▶ _Your goal_:
Retype, word for word, every line from the one holding "refine ⟨fun rd" through the one holding "the queues of" in the entries below, both included, and only those lines.

----- The input -----

/-- Settles O3: the loads are one read and a write of the register, the stores one write, at the indexed address. -/
theorem indexedByteTransfers : Obligations.IndexedByteTransfers := by
  intro s
  refine ⟨fun d => isIndexed_add_sext16 s.ix d, fun r d => ?_, fun d r => ?_, fun d n => ?_,
    fun d => isIndexed_add_sext16 s.iy d, fun r d => ?_, fun d r => ?_, fun d n => ?_⟩
  · exact completes_of_loadByte (fun _ => by cases r <;> rfl) rfl
  · exact completes_of_storeByte (fun _ => by cases r <;> rfl) rfl
  · exact completes_of_storeByte (fun _ => rfl) rfl
  · exact completes_of_loadByte (fun _ => by cases r <;> rfl) rfl
  · exact completes_of_storeByte (fun _ => by cases r <;> rfl) rfl
  · exact completes_of_storeByte (fun _ => rfl) rfl

/-- Settles O49: the first byte, or 0xCB after 0xDD or 0xFD, leads to a page, and its rows select the bytes listed. -/
theorem undefinedEncodingsAreExact : Obligations.UndefinedEncodingsAreExact := by
  intro b0 b1 b2 b3
  refine ⟨fun hcb hed hdd hfd => ?_, ?_, ?_, ?_, ?_⟩
  · have h := (decodePage_ok_iff mainRows .undefinedMain b0 b1 b2 [b3]).mpr (mainRows_select b0 hcb hed hdd hfd)
    simpa [Decodes, decode, hcb, hed, hdd, hfd] using h
  · exact (decodePage_ok_iff cbRows .undefinedCB b1 b2 b3 []).trans (cbRows_select_iff b1)
  · exact (decodePage_ok_iff edRows .undefinedED b1 b2 b3 []).trans (edRows_select_iff b1)
  · rintro p (rfl | rfl) hb1
    · have h := (decodePage_ok_iff ixRows .undefinedXY b1 b2 b3 []).trans (ixRows_select_iff b1)
      simpa [Decodes, decode, decodeXY, hb1] using h
    · have h := (decodePage_ok_iff iyRows .undefinedXY b1 b2 b3 []).trans (iyRows_select_iff b1)
      simpa [Decodes, decode, decodeXY, hb1] using h
  · rintro p (rfl | rfl)
    · exact (decodeXYCB_ok_iff ixCbRows b2 b3 []).trans (ixCbRows_select_iff b3)
    · exact (decodeXYCB_ok_iff iyCbRows b2 b3 []).trans (iyCbRows_select_iff b3)

/-- Settles O50: of the ways a step goes, only the acknowledge of mode 2 and the decoder refuse, and `exec` never does. -/
theorem stepStopsOnlyWhereSpecIsSilent : Obligations.StepStopsOnlyWhereSpecIsSilent := by
  intro s
  rcases step_cases s with
    ⟨-, e⟩ | ⟨-, e⟩ | ⟨ws, -, -, e⟩ | ⟨-, -, e⟩ | ⟨hf, hn, hi, e⟩ | ⟨-, -, -, -, e⟩ | ⟨hu, e⟩
  · exact .inl ⟨_, e⟩
  · exact .inl ⟨_, e⟩
  · exact .inl ⟨_, e⟩
  · exact .inl ⟨_, e⟩
  · rcases ackMaskable_cases s.sample.ivec s.sampled with ⟨him, hodd, ha⟩ | ⟨-, -, ha⟩ | ⟨-, ha⟩
    · exact .inr (.inr ⟨hf, hn, hi, him, hodd, e.trans ha⟩)
    · exact .inl ⟨_, e.trans ha⟩
    · exact .inl ⟨_, e.trans ha⟩
  · exact .inl ⟨_, e⟩
  · rcases runInstruction_cases s.sampled with ⟨t, hr⟩ | ⟨err, hd, hr⟩
    · exact .inl ⟨t, e.trans hr⟩
    · rw [State.sampled_fetch] at hd
      exact .inr (.inl ⟨hu, err, hd, e.trans hr⟩)

/-- Settles O46: the decoder evaluated on the words of the tables. -/
theorem wordsDecodeAsTheTablesSay : Obligations.WordsDecodeAsTheTablesSay :=
  ⟨rfl, rfl, rfl, rfl, rfl, rfl, rfl, rfl, rfl, rfl, rfl⟩

end Sys2Proof.Machine
end

section
/-! 8-bit loads without a bus transaction, and those of I and R. -/

namespace Sys2Proof.Machine
variable {i : Instr} {bytes : List Byte} {s : State}

theorem State.setA_unchanged (s : State) (v : Byte) : Unchanged [.a] s (s.setA v) :=
  fun x hx => by cases x <;> simp_all [Loc.Same]

theorem State.setI_unchanged (s : State) (v : Byte) : Unchanged [.iReg] s (s.setI v) :=
  fun x hx => by cases x <;> simp_all [Loc.Same]

theorem State.setR_unchanged (s : State) (v : Byte) : Unchanged [.rReg] s (s.setR v) :=
  fun x hx => by cases x <;> simp_all [Loc.Same]

theorem State.writeFlags_unchanged (s : State) (fl : Flags) : Unchanged [.f, .draws] s (s.writeFlags fl) :=
  fun x hx => by cases x <;> simp_all [Loc.Same]

theorem completes_of_setR8 {r : Reg8} {v : Byte} (henc : i.wellFormed = true → encode i = bytes)
    (hx : exec i s = .next ((s.setR8 r v).advance bytes.length)) :
    Completes i bytes s [.ofReg8 r] [] fun t => t.r8 r = v := by
  obtain ⟨hset, hmem, hval⟩ := s.setR8_spec r v
  exact completes_of_advance _ henc hx rfl hset (by cases r <;> decide) hmem hval

/-- The flags of `LD A,I` and `LD A,R` in exact arithmetic (R144, R145). -/
theorem State.specialFlags_eq (s : State) (v : Byte) :
    s.specialFlags v = ⟨decide (128 ≤ v.toNat), decide (v.toNat = 0), false, s.iff2, false, s.flags.c⟩ := by
  rw [State.specialFlags, byte_msb, byte_beq_zero]

/-- A gets a value with the flags that show it and IFF2, as `LD A,I` and `LD A,R` do. -/
theorem completes_of_loadSpecial {v : Byte} (henc : i.wellFormed = true → encode i = bytes)
    (hx : exec i s = .next (((s.setA v).writeFlags (s.specialFlags v)).advance bytes.length)) :
    Completes i bytes s [.a, .f, .draws] [] fun t => t.a = v ∧
      t.flags = ⟨decide (128 ≤ t.a.toNat), decide (t.a.toNat = 0), false, s.iff2, false, s.flags.c⟩ := by
  have hframe := (s.setA_unchanged v).append ((s.setA v).writeFlags_unchanged (s.specialFlags v))
  have hflags := State.flags_writeFlags (s.setA v) (s.specialFlags v)
  exact completes_of_advance _ henc hx rfl hframe (by decide) (fun _ _ => rfl)
    ⟨rfl, hflags.trans (s.specialFlags_eq v)⟩

end Sys2Proof.Machine
end

section
/-! The statements settled: the 8-bit loads. -/

namespace Sys2Proof.Machine

/-- Settles O1: a write of the register, before it one read where the source is in memory. -/
theorem loadByteRegister : Obligations.LoadByteRegister := by
  intro s
  refine ⟨fun rd rs => ?_, fun r n => ?_, fun r => ?_, ?_, ?_, fun mn => ?_⟩
  · exact completes_of_setR8 (fun _ => by cases rd <;> cases rs <;> rfl) rfl
  · exact completes_of_setR8 (fun _ => by cases r <;> rfl) rfl
  · exact completes_of_loadByte (fun _ => by cases r <;> rfl) rfl
  · exact completes_of_loadByte (r := .a) (fun _ => rfl) rfl
  · exact completes_of_loadByte (r := .a) (fun _ => rfl) rfl
  · exact completes_of_loadByte (r := .a) (fun _ => rfl) rfl

/-- Settles O2: each store is one write, at the address its rule names. -/
theorem storeByteMemory : Obligations.StoreByteMemory := by
  intro s
  refine ⟨fun r => ?_, fun n => ?_, ?_, ?_, fun mn => ?_⟩
  · exact completes_of_storeByte (fun _ => by cases r <;> rfl) rfl
  · exact completes_of_storeByte (fun _ => rfl) rfl
  · exact completes_of_storeByte (fun _ => rfl) rfl
  · exact completes_of_storeByte (fun _ => rfl) rfl
  · exact completes_of_storeByte (fun _ => rfl) rfl

/-- Settles O4: the loads of A write it and the flags that show IFF2, the loads of I and R one register. -/
theorem specialRegisterLoads : Obligations.SpecialRegisterLoads := by
  intro s
  refine ⟨?_, ?_, ?_, ?_⟩
  · exact completes_of_loadSpecial (fun _ => rfl) rfl
  · exact completes_of_loadSpecial (fun _ => rfl) rfl
  · exact completes_of_advance 2 (fun _ => rfl) rfl rfl (s.setI_unchanged s.a) (by decide) (fun _ _ => rfl) rfl
  · exact completes_of_advance 2 (fun _ => rfl) rfl rfl (s.setR_unchanged s.a) (by decide) (fun _ _ => rfl) rfl

end Sys2Proof.Machine
end

section
/-! Word registers and the instructions that move one word: into a register, from memory, to memory, onto the stack, and between
a register and the top of the stack (R160 to R171, R176, R177). -/

namespace Sys2Proof.Machine

/-- `set` writes a word to the register that `reg` reads, which is the parts `ch`, and changes nothing else; PC, the trace and
the queues of input bytes are no parts of it. -/
structure WritesWord (ch : List Loc) (reg : State → Word) (set : State → Word → State) : Prop where
  frame (s : State) (v : Word) : Unchanged ch s (set s v)
  mem (s : State) (v : Word) : (set s v).mem = s.mem
  value (s : State) (v : Word) (n : Nat) : reg ((set s v).advance n) = v
  disjoint : ∀ x ∈ [Loc.pc, .trace, .memIn, .ioIn], x ∉ ch

@[simp] theorem State.rdd_advance (s : State) (n : Nat) (r : RegDD) : (s.advance n).rdd r = s.rdd r := by cases r <;> rfl

theorem writesWord_setRdd (r : RegDD) : WritesWord (Loc.ofDD r) (fun t => t.rdd r) fun s v => s.setRdd r v where
  frame s v := (s.setRdd_spec r v).1
  mem s v := by simp
  value s v n := by simp
  disjoint := by cases r <;> decide

theorem writesWord_setIX : WritesWord [.ix] State.ix State.setIX where
  frame := State.setIX_unchanged
  mem _ _ := rfl
  value _ _ _ := rfl
  disjoint := by decide

theorem writesWord_setIY : WritesWord [.iy] State.iy State.setIY where
  frame := State.setIY_unchanged
  mem _ _ := rfl
  value _ _ _ := rfl
  disjoint := by decide

section
variable {ch : List Loc} {reg : State → Word} {set : State → Word → State} (w : WritesWord ch reg set)
  {s t : State} (v : Word)
include w

theorem WritesWord.pc_notMem : Loc.pc ∉ ch := w.disjoint .pc (by simp)

/-- A write of a register leaves memory cell by cell. -/
theorem WritesWord.memUnchanged : MemUnchanged [] s (set s v) := fun a _ => State.cell_of_mem (w.mem s v) a

/-- The transactions before a write of a register and `advance` are those after them. -/
theorem WritesWord.transacts {evs : List BusEvent} (n : Nat) (h : Transacts evs s t) :
    Transacts evs s ((set t v).advance n) :=
  h.congr (w.frame t v .trace (w.disjoint .trace (by simp))) (w.frame t v .memIn (w.disjoint .memIn (by simp)))
    (w.frame t v .ioIn (w.disjoint .ioIn (by simp))) (w.mem t v)

end

/-- More parts may be listed than change. -/
theorem Completes.mono {i : Instr} {bytes : List Byte} {s : State} {ch ch' : List Loc} {stored : List Word}
    {post : State → Prop} (h : Completes i bytes s ch stored post) (hs : ch ⊆ ch') : Completes i bytes s ch' stored post := by
  obtain ⟨henc, t, hx, hframe, hmem, hpost⟩ := h
  exact ⟨henc, t, hx, hframe.mono (List.cons_subset_cons .pc hs), hmem, hpost⟩

section
variable {i : Instr} {bytes : List Byte} {s : State} {a v : Word}
  {ch : List Loc} {reg : State → Word} {set : State → Word → State}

-----

▶ _Result for this exercise_:
  refine ⟨fun rd rs => ?_, fun r n => ?_, fun r => ?_, ?_, ?_, fun mn => ?_⟩
  · exact completes_of_setR8 (fun _ => by cases rd <;> cases rs <;> rfl) rfl
  · exact completes_of_setR8 (fun _ => by cases r <;> rfl) rfl
  · exact completes_of_loadByte (fun _ => by cases r <;> rfl) rfl
  · exact completes_of_loadByte (r := .a) (fun _ => rfl) rfl
  · exact completes_of_loadByte (r := .a) (fun _ => rfl) rfl
  · exact completes_of_loadByte (r := .a) (fun _ => rfl) rfl

/-- Settles O2: each store is one write, at the address its rule names. -/
theorem storeByteMemory : Obligations.StoreByteMemory := by
  intro s
  refine ⟨fun r => ?_, fun n => ?_, ?_, ?_, fun mn => ?_⟩
  · exact completes_of_storeByte (fun _ => by cases r <;> rfl) rfl
  · exact completes_of_storeByte (fun _ => rfl) rfl
  · exact completes_of_storeByte (fun _ => rfl) rfl
  · exact completes_of_storeByte (fun _ => rfl) rfl
  · exact completes_of_storeByte (fun _ => rfl) rfl

/-- Settles O4: the loads of A write it and the flags that show IFF2, the loads of I and R one register. -/
theorem specialRegisterLoads : Obligations.SpecialRegisterLoads := by
  intro s
  refine ⟨?_, ?_, ?_, ?_⟩
  · exact completes_of_loadSpecial (fun _ => rfl) rfl
  · exact completes_of_loadSpecial (fun _ => rfl) rfl
  · exact completes_of_advance 2 (fun _ => rfl) rfl rfl (s.setI_unchanged s.a) (by decide) (fun _ _ => rfl) rfl
  · exact completes_of_advance 2 (fun _ => rfl) rfl rfl (s.setR_unchanged s.a) (by decide) (fun _ _ => rfl) rfl

end Sys2Proof.Machine
end

section
/-! Word registers and the instructions that move one word: into a register, from memory, to memory, onto the stack, and between
a register and the top of the stack (R160 to R171, R176, R177). -/

namespace Sys2Proof.Machine

/-- `set` writes a word to the register that `reg` reads, which is the parts `ch`, and changes nothing else; PC, the trace and
the queues of input bytes are no parts of it. -/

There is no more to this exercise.